In the past two weeks, federal district courts have struck down partisan gerrymanders in both Michigan and Ohio. As a matter of legal doctrine, these decisions are important. As Nick Stephanopoulos states, they reveal an emerging consensus among lower courts on the standards for partisan gerrymandering and they show that judges across the political spectrum can faithfully apply these standards even in an era of growing judicial polarization. In short, they belie the arguments that judicially manageable standards do not exist or cannot be applied in a relatively apolitical manner. (The Ohio court even suggests that partisan-gerrymandering claims cannot be rendered categorically nonjusticiable consistent with Article III.)
As a practical matter, however, the decisions might have little impact. Both the Michigan and Ohio decisions were quickly appealed, and stays have been requested in both cases. As Rick Hasen suggests, the Supreme Court seems likely to grant stays in both pending its ruling in the North Carolina and Maryland cases. If the remedial process is dragged out long enough, the plaintiffs might miss their chance at relief before the 2020 election even if the Supreme Court affirms in the North Carolina and/or Maryland cases. Plaintiffs in a racial gerrymandering case from North Carolina faced a similar fate a few years ago when the Supreme Court held a case for months without action.

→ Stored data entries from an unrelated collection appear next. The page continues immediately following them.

-- ==== Sys2Proof/Machine/Alu.lean ====
section
/-!
DEFINITION. The data-processing operations and the status-register transfers, shared by the ARM and the Thumb
instructions (40_arm R382 to R401, 46_thumb R592).
-/

namespace Sys2Proof.Machine

/-- An operation's result and the CPSR it leaves when it sets flags. -/
structure AluResult where
  value : Word
  psr : Word
  deriving DecidableEq, Repr

/-- A logical result: N, Z from it, C from the shifter, V kept (R382). -/
def logicResult (p r : Word) (c : Bool) : AluResult := ⟨r, withLogic p r c⟩

/-- An arithmetic result with its carry and overflow (R382). -/
def arithResult (p : Word) (a : AddResult) : AluResult := ⟨a.value, withArith p a.value a.carry a.ovf⟩

/-- R383, R391. -/
def aluAnd (p x : Word) (so : Shifted) : AluResult := logicResult p (x &&& so.value) so.carry
/-- R384, R392. -/
def aluEor (p x : Word) (so : Shifted) : AluResult := logicResult p (x ^^^ so.value) so.carry
/-- R385, R393. -/
def aluSub (p x : Word) (so : Shifted) : AluResult := arithResult p (addWithCarry x (~~~so.value) true)
/-- R386. -/
def aluRsb (p x : Word) (so : Shifted) : AluResult := arithResult p (addWithCarry so.value (~~~x) true)
/-- R387, R394. -/
def aluAdd (p x : Word) (so : Shifted) : AluResult := arithResult p (addWithCarry x so.value false)
/-- R388. -/
def aluAdc (p x : Word) (so : Shifted) : AluResult := arithResult p (addWithCarry x so.value (flagC p))
/-- R389. -/
def aluSbc (p x : Word) (so : Shifted) : AluResult := arithResult p (addWithCarry x (~~~so.value) (flagC p))
/-- R390. -/
def aluRsc (p x : Word) (so : Shifted) : AluResult := arithResult p (addWithCarry so.value (~~~x) (flagC p))
/-- R395. -/
def aluOrr (p x : Word) (so : Shifted) : AluResult := logicResult p (x ||| so.value) so.carry
/-- R396. -/
def aluMov (p : Word) (so : Shifted) : AluResult := logicResult p so.value so.carry
/-- R397. -/
def aluBic (p x : Word) (so : Shifted) : AluResult := logicResult p (x &&& ~~~so.value) so.carry
/-- R398. -/
def aluMvn (p : Word) (so : Shifted) : AluResult := logicResult p (~~~so.value) so.carry

/-- Write a data-processing result. Rd = 15 is a branch: with S the return from an exception, without it a jump that
keeps T (R399). -/
def writeAlu (sb : Bool) (rd : Reg) (r : AluResult) (s : State) : Out :=
  if rd = 15 then (if sb then exceptionReturn r.value s else .next (s.jumpKeepState r.value))
  else
    let s1 := s.setReg rd r.value
    .next (({ s1 with cpsr := if sb then r.psr else s1.cpsr } : State).advance s.isize)

/-- Only the flags of a result (TST, TEQ, CMP, CMN). -/
def writeFlags (r : AluResult) (s : State) : Out := .next (({ s with cpsr := r.psr } : State).advance s.isize)

/-- Write a register that is not R15 and go on. -/
def writeReg (rd : Reg) (v : Word) (s : State) : Out := .next ((s.setReg rd v).advance s.isize)

/-! ## Status registers (40_arm R400, R401) -/

/-- The bytes an MSR field mask selects. -/
def msrByteMask (m : BitVec 4) : Word :=
  (if m.getLsbD 0 then 0x000000FF else 0) ||| (if m.getLsbD 1 then 0x0000FF00 else 0)
    ||| (if m.getLsbD 2 then 0x00FF0000 else 0) ||| (if m.getLsbD 3 then 0xFF000000 else 0)

/-- MSR to CPSR. In User mode only the flags change. The flags field takes Q with N, Z, C and V, as R401's pseudocode and
95_test_vectors V6 have it, also from an operand whose bit 27 is 0, where R401's last example says that `MSR
CPSR_f,#0xF0000000` leaves Q (DESIGN CHOICE, log 60). -/
def msrCpsr (mask : BitVec 4) (v : Word) (s : State) : Out :=
  let bm := msrByteMask mask
  if s.priv then
    if v &&& 0x20 &&& bm ≠ 0 then .fault .msrSetsThumb
    else
      let p := mergeMask s.cpsr (bm &&& 0xF80000DF) v
      match checkMode (modeBits p) s with
      | some e => .fault e
      | none => .next ((s.setCpsr p).advance s.isize)
  else .next ((s.setCpsr (mergeMask s.cpsr (bm &&& 0xF8000000) v)).advance s.isize)

/-- MSR to the SPSR of the current mode. -/
def msrSpsr (mask : BitVec 4) (v : Word) (s : State) : Out :=
  match spsrIndex s.mode with
  | none => .fault .noSpsr
  | some i => .next ((s.setSpsr i (mergeMask s.spsrs[i] (msrByteMask mask &&& 0xF80000FF) v)).advance s.isize)

/-- MSR (R401). -/
def msr (r : Bool) (mask : BitVec 4) (v : Word) (s : State) : Out :=
  if r then msrSpsr mask v s else msrCpsr mask v s

end Sys2Proof.Machine
end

Nowadays, Plaintiffs in redistricting cases face an obstacle course of procedural rules (the Lipscomb principle, the Growe principle, the Abrams/Perry principle, the Upham principle, and the Purcell principle) that make rolling appeals/stays an effective strategy for legislators trying to parlay their ill-gotten gains into the next election cycle. The Supreme Court made this obstacle course even more difficult with its decisions last term in Abbott v. Perez and North Carolina v. Covington.

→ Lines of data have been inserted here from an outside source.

-- ==== Sys2Proof/Machine/Transfer.lean ====
section
/-!
DEFINITION. The transfers that the ARM and the Thumb loads and stores share: one register, two registers, many
registers, swap (43_arm R480 to R516, R520; 46_thumb R630 to R654).
-/

namespace Sys2Proof.Machine

/-- The instructions that should not run in DEBUG mode: unpredictable there (61_debug R790, U45). -/
def notInDebug (s : State) (k : Out) : Out := if s.mode == modeDbg then .fault .notInDebugMode else k

/-- A load to the PC: T from bit 0, the pc aligned for the new state (10_state R34, R37; log 51); PMU event 0xD only (log 37). -/
def loadPc (v : Word) (s : State) : Out :=
  .next (({ s with cpsr := withT s.cpsr (v.getLsbD 0) } : State).jumpKeepState v)

/-- Write a loaded value: a register, or the PC. -/
def writeLoaded (rd : Reg) (v : Word) (s : State) : Out := if rd = 15 then loadPc v s else writeReg rd v s

/-- LDR (R483). -/
def loadWord (priv : Bool) (a : Addr) (rn rd : Reg) (s : State) : Out :=
  (readWord a.addr priv s).finish (rd != 15) (a.apply rn) fun v s1 => writeLoaded rd v (a.apply rn s1)

/-- A byte or halfword load, zero- or sign-extended (R484, R491 to R493); `n` = 1 or 2 bytes. R15 reaches it from LDRSB
only, as a load to the PC (DESIGN CHOICE, log 53). -/
def loadSmall (n : Nat) (signed priv : Bool) (a : Addr) (rn rd : Reg) (s : State) : Out :=
  (readMem n a.addr priv s).finish (rd != 15) (a.apply rn) fun v s1 =>
    let w := if signed then (v.setWidth (8 * n)).signExtend 32 else (v.setWidth (8 * n)).setWidth 32
    writeLoaded rd w (a.apply rn s1)

/-- A store of the lowest `n` bytes of a value (R485, R486, R494). -/
def store (n : Nat) (v : Word) (priv : Bool) (a : Addr) (rn : Reg) (s : State) : Out :=
  (writeMem n a.addr v priv s).finish true (a.apply rn) fun _ s1 => .next ((a.apply rn s1).advance s1.isize)

/-- What storing register `r` stores: R15 as the address of the instruction + STORE_PC_OFFSET (10_state R36, D3). -/
def State.storedReg (s : State) (m : BitVec 5) (r : Reg) : Word :=
  if r = 15 then s.pc + (if Config.storePcIs12 then 12 else 8) else s.bankReg m r

/-- LDRD (R495): both words are read before a register is written. They are two accesses of 4 bytes, as the rule's own
transfer and R13's primitive say, each with its own bus request, errors and logs; R495 also speaks of one 64-bit access and
of one 8-byte request when uncached (DESIGN CHOICE, log 57). -/
def loadDouble (a : Addr) (rn rd : Reg) (s : State) : Out :=
  ((alignDouble a.addr s).bind fun va s1 =>
    (readMem 4 va s.priv s1).bind fun lo s2 =>
      (readMem 4 (va + 4) s.priv s2).bind fun hi s3 => .ok (lo, hi) s3).finish true (a.apply rn) fun v s1 =>
        .next (((((a.apply rn s1).setReg rd v.1).setReg (rd + 1) v.2)).advance s1.isize)

/-- STRD (R496), as two stores of 4 bytes (log 57). -/
def storeDouble (a : Addr) (rn rd : Reg) (s : State) : Out :=
  ((alignDouble a.addr s).bind fun va s1 =>
    (writeMem 4 va (s.reg rd) s.priv s1).bind fun _ s2 =>
      writeMem 4 (va + 4) (s.reg (rd + 1)) s.priv s2).finish true (a.apply rn) fun _ s1 =>
        .next ((a.apply rn s1).advance s1.isize)

/-- The register constraints of LDRD and STRD (R498; D18): an odd `rd` is undefined. -/
def doubleRegs (rd : Reg) (s : State) (k : Out) : Out :=
  if rd.getLsbD 0 then raiseUndef s else if rd = 14 then .refused .r15Operand else k

/-! ## Load and store multiple -/

/-- What is kept on an abort may be changed. -/
def Acc.onAbort {α : Type} (x : Acc α) (g : State → State) : Acc α :=
  match x with
  | .ok v s => .ok v s
  | .abort f s => .abort f (g s)
  | .fault e => .fault e
  | .refused e => .refused e

/-- Load registers of mode `m`'s bank from ascending words. -/
def loadRegs (m : BitVec 5) (priv : Bool) : List Reg → Word → State → Acc Unit
  | [], _, s => .ok () s
  | r :: rs, a, s =>
    (readMem 4 a priv s).bind fun v s1 => loadRegs m priv rs (a + 4) (s1.setBankReg m r v)

/-- Store values to ascending words. -/
def storeWords (priv : Bool) : List Word → Word → State → Acc Unit
  | [], _, s => .ok () s
  | v :: vs, a, s => (writeMem 4 a v priv s).bind fun _ s1 => storeWords priv vs (a + 4) s1

/-- After an abort of a load multiple the base is as before; the other registers already loaded hold what was loaded
(60_exceptions R712). -/
def keepBase (s0 : State) (rn : Reg) (s : State) : State := s.setReg rn (s0.reg rn)

/-- A load multiple into mode `m`'s bank: the registers, then the word for the PC if `pc`, at `start`. -/
def loadList (m : BitVec 5) (rs : List Reg) (pc : Bool) (start : Word) (rn : Reg) (s : State) : Acc Word :=
  ((loadRegs m s.priv rs start s).bind fun _ s1 =>
    if pc then readMem 4 (start + BitVec.ofNat 32 (4 * rs.length)) s.priv s1 else .ok 0 s1).onAbort (keepBase s rn)

/-- A mode 4 transfer's start address and write-back. -/
def State.mode4 (s : State) (a : Mode4) (n : Nat) : Addr :=
  let r := Machine.mode4 a.p a.u (s.reg a.rn) n
  ⟨r.1, if a.w then some r.2 else none⟩

/-- The unpredictable forms of mode 4 (R500, R505): base R15, empty list. -/
def mode4Refusal (a : Mode4) (list : BitVec 16) : Option Refusal :=
  if a.rn = 15 then some .r15Operand else if list = 0 then some .emptyList else none

/-- Is the base in the list. -/
def inList (list : BitVec 16) (rn : Reg) : Bool := list.getLsbD rn.toNat

/-- The registers of a list but for R15. -/
def lowList (list : BitVec 16) : List Reg := regList (list &&& 0x7FFF)

/-- LDM (1) (R505) from its addressing; `wb` false keeps the loaded value in a base that is in the list (R654). -/
def loadMultiple (a : Addr) (rn : Reg) (list : BitVec 16) (s : State) : Out :=
  (loadList s.mode (lowList list) (list.getLsbD 15) a.addr rn s).finish (!list.getLsbD 15) (a.apply rn) fun v s1 =>
    let s2 := a.apply rn s1
    if list.getLsbD 15 then loadPc v s2 else .next (s2.advance s2.isize)

/-- The values a store multiple of mode `m`'s bank stores. With write-back, a base that is not the lowest register of
the list stores an unpredictable value (R506): a free one (log 44). -/
def State.stmValues (s : State) (m : BitVec 5) (list : BitVec 16) (rn : Reg) (wb : Bool) : List Word :=
  (regList list).map fun r =>
    if wb && r == rn && (regList list).head? != some rn then s.fresh else s.storedReg m r

/-- STM (1) and (2) (R506, R511) from their addressing. -/
def storeMultiple (m : BitVec 5) (a : Addr) (rn : Reg) (list : BitVec 16) (s : State) : Out :=
  (storeWords s.priv (s.stmValues m list rn a.wb.isSome) a.addr (s.draw 1)).finish true (a.apply rn) fun _ s1 =>
    .next ((a.apply rn s1).advance s1.isize)

/-! ## Swap (R515, R516) -/

/-- SWP (`n` = 4) and SWPB (`n` = 1). -/
def swap (n : Nat) (rn rd rm : Reg) (s : State) : Out :=
  (swapMem n (s.reg rn) (s.reg rm) s).finish true id fun v s1 => writeReg rd v s1

/-- The unpredictable register combinations of SWP: R15, or the base used twice (U13). -/
def swapRefusal (rn rd rm : Reg) : Option Refusal :=
  if anyR15 [rn, rd, rm] then some .r15Operand
  else if rn = rm ∨ rn = rd then some .registerClash else none

end Sys2Proof.Machine
end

Is there anything district courts can do to help prevent such legislative gamesmanship when they find redistricting plans unconstitutional? Perhaps. In a forthcoming essay in the Journal of Law in Society, I offer a few strategic case-management suggestions for district courts looking to provide timelier relief. One that might’ve helped in Michigan and Ohio: provide declaratory relief alone when issuing a merits decision, and defer imposing any injunctive relief until a backup remedial plan has been generated.